Collected data:
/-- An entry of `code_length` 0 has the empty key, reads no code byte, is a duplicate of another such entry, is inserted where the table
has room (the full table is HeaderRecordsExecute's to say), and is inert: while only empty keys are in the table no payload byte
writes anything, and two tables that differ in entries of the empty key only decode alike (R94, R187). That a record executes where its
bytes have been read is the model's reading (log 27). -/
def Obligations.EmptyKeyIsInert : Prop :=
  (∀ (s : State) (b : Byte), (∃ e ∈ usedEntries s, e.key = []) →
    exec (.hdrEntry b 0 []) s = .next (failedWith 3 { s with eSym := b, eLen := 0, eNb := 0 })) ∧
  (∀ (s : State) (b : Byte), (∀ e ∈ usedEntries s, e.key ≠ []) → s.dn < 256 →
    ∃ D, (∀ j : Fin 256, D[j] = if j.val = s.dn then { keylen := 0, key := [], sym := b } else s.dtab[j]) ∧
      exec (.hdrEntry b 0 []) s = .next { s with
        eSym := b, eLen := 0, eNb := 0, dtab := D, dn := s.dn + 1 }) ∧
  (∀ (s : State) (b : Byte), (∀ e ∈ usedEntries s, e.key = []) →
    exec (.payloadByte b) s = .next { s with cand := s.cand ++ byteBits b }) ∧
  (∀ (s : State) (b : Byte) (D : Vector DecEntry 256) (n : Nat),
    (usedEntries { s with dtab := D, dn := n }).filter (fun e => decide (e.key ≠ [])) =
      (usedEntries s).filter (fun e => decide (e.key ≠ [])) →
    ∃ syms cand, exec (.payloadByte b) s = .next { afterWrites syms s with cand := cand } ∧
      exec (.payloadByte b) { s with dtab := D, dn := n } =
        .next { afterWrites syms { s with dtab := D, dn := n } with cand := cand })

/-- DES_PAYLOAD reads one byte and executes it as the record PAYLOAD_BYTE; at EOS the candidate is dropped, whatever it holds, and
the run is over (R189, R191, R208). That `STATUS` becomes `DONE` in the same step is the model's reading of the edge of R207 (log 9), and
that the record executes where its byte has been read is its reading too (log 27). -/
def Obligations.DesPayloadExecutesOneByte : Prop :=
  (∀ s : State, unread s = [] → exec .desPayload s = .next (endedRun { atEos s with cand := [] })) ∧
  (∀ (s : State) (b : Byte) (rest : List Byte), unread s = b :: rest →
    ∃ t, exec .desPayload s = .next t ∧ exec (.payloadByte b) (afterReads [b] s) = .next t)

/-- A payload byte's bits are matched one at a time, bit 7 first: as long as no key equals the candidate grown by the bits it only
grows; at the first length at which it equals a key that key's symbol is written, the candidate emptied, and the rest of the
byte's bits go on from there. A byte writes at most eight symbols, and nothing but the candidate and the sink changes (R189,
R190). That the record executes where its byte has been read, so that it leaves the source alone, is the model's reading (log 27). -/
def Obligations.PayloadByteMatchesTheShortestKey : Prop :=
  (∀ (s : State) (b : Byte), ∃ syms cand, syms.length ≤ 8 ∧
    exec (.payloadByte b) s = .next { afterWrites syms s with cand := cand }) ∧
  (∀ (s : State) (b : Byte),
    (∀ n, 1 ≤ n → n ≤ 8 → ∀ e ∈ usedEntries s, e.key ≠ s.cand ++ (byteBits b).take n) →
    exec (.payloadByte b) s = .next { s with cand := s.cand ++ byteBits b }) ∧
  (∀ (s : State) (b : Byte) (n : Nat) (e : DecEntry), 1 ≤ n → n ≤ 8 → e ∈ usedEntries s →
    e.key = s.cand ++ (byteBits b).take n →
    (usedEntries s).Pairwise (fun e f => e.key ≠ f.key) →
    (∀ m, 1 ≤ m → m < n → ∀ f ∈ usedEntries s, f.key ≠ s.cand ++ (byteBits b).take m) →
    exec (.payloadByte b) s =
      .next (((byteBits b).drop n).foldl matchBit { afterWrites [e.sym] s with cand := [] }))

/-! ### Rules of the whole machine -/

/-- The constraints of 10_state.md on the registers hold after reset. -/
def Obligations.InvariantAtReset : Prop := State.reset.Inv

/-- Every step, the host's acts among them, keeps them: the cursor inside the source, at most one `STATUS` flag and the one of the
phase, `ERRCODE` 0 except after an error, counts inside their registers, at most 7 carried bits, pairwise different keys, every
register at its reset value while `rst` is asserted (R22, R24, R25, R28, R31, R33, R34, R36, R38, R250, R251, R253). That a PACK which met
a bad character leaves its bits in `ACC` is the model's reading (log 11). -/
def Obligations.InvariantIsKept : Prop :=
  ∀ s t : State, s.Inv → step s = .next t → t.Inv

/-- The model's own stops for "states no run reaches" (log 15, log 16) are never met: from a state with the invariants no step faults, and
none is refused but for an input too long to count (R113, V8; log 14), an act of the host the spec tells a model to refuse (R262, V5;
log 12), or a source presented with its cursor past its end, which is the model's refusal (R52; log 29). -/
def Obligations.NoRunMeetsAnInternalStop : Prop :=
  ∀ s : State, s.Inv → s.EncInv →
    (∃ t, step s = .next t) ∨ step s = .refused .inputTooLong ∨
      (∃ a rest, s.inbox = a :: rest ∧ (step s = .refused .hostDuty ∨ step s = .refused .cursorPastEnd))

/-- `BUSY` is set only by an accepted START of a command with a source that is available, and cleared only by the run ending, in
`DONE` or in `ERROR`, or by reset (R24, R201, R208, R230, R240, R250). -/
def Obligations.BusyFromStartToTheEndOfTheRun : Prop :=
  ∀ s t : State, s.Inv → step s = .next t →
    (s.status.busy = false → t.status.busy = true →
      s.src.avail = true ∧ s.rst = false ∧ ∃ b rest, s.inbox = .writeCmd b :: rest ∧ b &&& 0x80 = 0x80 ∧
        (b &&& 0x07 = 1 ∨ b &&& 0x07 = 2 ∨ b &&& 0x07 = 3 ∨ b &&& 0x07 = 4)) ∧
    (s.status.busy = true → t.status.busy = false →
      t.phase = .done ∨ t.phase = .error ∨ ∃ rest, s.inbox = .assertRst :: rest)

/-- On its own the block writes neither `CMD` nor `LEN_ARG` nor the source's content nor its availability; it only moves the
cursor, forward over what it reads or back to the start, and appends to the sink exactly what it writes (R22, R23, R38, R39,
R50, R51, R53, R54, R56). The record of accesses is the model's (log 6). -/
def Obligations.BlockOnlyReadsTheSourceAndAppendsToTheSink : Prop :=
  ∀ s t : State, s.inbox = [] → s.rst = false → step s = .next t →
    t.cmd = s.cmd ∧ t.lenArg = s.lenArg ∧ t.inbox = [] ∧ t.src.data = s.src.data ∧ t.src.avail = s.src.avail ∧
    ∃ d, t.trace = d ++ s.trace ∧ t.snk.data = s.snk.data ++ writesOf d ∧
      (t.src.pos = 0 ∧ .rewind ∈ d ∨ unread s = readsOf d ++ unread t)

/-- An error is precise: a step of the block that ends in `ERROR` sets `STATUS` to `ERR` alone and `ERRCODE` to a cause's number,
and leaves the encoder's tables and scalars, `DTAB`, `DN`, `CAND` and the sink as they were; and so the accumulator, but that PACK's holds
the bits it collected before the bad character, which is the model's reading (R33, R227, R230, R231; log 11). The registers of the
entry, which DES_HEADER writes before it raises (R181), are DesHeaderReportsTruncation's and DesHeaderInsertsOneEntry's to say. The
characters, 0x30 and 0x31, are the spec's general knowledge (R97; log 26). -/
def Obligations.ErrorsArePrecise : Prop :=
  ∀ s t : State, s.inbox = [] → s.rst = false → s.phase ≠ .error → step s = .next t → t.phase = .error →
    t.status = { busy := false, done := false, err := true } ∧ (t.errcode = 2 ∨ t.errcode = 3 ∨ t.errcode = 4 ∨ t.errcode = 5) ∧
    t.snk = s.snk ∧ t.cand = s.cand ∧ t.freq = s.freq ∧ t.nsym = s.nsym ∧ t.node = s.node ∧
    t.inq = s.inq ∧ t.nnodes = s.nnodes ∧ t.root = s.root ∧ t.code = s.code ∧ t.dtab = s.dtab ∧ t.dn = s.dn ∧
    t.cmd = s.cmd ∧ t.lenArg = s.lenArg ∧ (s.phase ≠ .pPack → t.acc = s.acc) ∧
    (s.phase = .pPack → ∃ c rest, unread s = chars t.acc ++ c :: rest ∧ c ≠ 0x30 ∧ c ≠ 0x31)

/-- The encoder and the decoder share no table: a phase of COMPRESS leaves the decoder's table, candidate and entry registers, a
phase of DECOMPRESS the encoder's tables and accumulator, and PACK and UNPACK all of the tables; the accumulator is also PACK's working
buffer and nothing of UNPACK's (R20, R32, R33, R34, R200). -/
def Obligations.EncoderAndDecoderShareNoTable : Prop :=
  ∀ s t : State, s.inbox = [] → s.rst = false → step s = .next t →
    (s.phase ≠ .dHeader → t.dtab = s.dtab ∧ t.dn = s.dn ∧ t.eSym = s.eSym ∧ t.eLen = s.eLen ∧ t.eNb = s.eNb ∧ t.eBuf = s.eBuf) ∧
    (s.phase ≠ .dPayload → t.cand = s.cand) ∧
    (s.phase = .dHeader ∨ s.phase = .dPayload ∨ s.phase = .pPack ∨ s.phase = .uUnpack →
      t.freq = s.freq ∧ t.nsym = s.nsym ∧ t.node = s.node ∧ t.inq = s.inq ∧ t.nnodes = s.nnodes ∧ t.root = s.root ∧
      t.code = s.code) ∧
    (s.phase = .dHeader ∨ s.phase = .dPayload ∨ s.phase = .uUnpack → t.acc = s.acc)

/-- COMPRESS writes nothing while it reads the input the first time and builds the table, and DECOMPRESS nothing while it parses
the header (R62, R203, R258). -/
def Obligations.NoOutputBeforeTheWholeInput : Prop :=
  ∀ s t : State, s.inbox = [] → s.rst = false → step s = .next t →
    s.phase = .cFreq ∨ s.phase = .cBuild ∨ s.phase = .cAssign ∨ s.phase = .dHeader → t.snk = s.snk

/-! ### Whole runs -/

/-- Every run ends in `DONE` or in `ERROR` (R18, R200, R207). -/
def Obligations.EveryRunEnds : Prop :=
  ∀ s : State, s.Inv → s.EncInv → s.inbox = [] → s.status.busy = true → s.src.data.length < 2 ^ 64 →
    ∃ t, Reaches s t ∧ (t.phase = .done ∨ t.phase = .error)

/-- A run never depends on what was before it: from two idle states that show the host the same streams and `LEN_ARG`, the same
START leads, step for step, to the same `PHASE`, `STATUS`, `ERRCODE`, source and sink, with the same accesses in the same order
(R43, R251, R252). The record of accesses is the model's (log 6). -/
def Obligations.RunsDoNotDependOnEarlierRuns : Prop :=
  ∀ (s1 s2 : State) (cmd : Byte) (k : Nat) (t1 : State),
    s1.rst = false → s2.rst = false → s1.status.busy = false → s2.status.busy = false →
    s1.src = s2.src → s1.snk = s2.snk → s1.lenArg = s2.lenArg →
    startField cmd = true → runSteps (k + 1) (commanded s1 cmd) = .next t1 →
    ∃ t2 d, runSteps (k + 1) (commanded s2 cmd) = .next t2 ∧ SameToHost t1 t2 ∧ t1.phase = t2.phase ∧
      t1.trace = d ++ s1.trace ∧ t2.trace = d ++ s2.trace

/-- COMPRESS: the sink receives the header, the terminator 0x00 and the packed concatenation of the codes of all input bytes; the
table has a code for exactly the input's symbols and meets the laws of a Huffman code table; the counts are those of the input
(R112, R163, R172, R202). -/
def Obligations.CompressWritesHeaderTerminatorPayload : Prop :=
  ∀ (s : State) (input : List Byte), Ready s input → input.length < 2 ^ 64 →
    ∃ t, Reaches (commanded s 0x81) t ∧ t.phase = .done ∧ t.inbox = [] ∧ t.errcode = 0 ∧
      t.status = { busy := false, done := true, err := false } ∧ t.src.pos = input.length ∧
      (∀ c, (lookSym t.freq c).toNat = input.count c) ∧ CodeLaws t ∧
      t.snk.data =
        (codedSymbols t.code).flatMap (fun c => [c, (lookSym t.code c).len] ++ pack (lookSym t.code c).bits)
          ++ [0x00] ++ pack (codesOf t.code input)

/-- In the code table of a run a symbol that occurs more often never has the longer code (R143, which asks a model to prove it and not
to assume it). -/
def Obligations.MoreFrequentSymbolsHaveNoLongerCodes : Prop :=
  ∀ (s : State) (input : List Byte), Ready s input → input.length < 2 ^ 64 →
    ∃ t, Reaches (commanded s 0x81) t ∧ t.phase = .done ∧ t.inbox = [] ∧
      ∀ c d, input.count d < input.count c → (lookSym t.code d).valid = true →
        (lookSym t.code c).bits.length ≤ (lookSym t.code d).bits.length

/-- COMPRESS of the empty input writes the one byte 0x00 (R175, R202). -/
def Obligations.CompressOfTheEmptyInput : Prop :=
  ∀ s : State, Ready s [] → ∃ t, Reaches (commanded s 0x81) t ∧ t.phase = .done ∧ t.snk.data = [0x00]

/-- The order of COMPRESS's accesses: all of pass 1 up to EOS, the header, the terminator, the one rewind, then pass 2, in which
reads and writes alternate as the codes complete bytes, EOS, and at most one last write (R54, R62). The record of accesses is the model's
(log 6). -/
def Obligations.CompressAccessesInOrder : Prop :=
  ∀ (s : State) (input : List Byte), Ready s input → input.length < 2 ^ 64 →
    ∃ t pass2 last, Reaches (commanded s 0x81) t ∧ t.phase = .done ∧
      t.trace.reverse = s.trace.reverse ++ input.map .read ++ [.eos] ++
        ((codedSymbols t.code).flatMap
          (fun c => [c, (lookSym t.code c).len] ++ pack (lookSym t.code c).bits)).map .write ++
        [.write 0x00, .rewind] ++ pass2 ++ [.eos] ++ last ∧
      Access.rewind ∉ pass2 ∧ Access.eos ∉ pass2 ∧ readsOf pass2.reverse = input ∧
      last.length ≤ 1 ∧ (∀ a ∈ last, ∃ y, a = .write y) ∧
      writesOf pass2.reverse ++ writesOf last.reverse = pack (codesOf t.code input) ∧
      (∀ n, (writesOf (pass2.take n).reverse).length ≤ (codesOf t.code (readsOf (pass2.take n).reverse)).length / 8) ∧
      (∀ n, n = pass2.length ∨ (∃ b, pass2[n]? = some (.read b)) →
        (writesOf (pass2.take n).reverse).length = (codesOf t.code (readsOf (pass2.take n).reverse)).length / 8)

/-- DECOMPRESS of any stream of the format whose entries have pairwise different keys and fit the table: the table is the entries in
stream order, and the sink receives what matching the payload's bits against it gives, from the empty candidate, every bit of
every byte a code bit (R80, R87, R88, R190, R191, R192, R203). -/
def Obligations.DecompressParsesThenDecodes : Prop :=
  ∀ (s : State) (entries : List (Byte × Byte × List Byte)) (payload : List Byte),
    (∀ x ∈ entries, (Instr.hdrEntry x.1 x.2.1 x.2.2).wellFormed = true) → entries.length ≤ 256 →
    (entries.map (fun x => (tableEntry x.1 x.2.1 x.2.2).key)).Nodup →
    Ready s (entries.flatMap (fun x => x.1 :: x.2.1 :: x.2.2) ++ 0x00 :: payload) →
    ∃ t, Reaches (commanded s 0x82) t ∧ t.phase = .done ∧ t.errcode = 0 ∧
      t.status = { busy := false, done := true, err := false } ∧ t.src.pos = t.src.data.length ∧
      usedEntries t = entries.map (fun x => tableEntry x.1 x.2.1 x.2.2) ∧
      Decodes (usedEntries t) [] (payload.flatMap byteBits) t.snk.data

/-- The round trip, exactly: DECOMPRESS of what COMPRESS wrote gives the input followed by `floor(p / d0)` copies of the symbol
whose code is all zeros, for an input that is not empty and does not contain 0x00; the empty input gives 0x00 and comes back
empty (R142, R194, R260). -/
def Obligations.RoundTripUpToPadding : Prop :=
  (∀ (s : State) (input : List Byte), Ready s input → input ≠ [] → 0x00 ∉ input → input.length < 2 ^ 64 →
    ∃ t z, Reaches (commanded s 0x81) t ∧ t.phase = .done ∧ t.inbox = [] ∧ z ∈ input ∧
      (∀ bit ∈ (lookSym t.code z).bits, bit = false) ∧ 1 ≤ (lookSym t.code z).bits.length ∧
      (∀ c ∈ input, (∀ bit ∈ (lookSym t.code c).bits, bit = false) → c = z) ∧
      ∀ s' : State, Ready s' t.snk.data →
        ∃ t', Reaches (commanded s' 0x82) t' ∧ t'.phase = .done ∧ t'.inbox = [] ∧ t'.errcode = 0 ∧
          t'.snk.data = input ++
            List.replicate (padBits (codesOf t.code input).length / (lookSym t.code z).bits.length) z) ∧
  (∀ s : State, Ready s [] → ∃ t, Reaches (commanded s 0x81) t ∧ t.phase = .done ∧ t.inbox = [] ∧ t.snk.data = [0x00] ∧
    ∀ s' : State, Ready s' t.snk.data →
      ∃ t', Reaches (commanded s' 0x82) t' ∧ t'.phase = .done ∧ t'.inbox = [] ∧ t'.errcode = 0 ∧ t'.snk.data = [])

→ **Activity**: Give back, exactly as written, the stretch from the line with "(∀ n, 1 ≤ n → n ≤ 8" through the line with "e.key = s.cand ++ (byteBits b).take n →", and no other lines from the records above.

→ **Result of this task**:
    (∀ n, 1 ≤ n → n ≤ 8 → ∀ e ∈ usedEntries s, e.key ≠ s.cand ++ (byteBits b).take n) →
    exec (.payloadByte b) s = .next { s with cand := s.cand ++ byteBits b }) ∧
  (∀ (s : State) (b : Byte) (n : Nat) (e : DecEntry), 1 ≤ n → n ≤ 8 → e ∈ usedEntries s →
    e.key = s.cand ++ (byteBits b).take n →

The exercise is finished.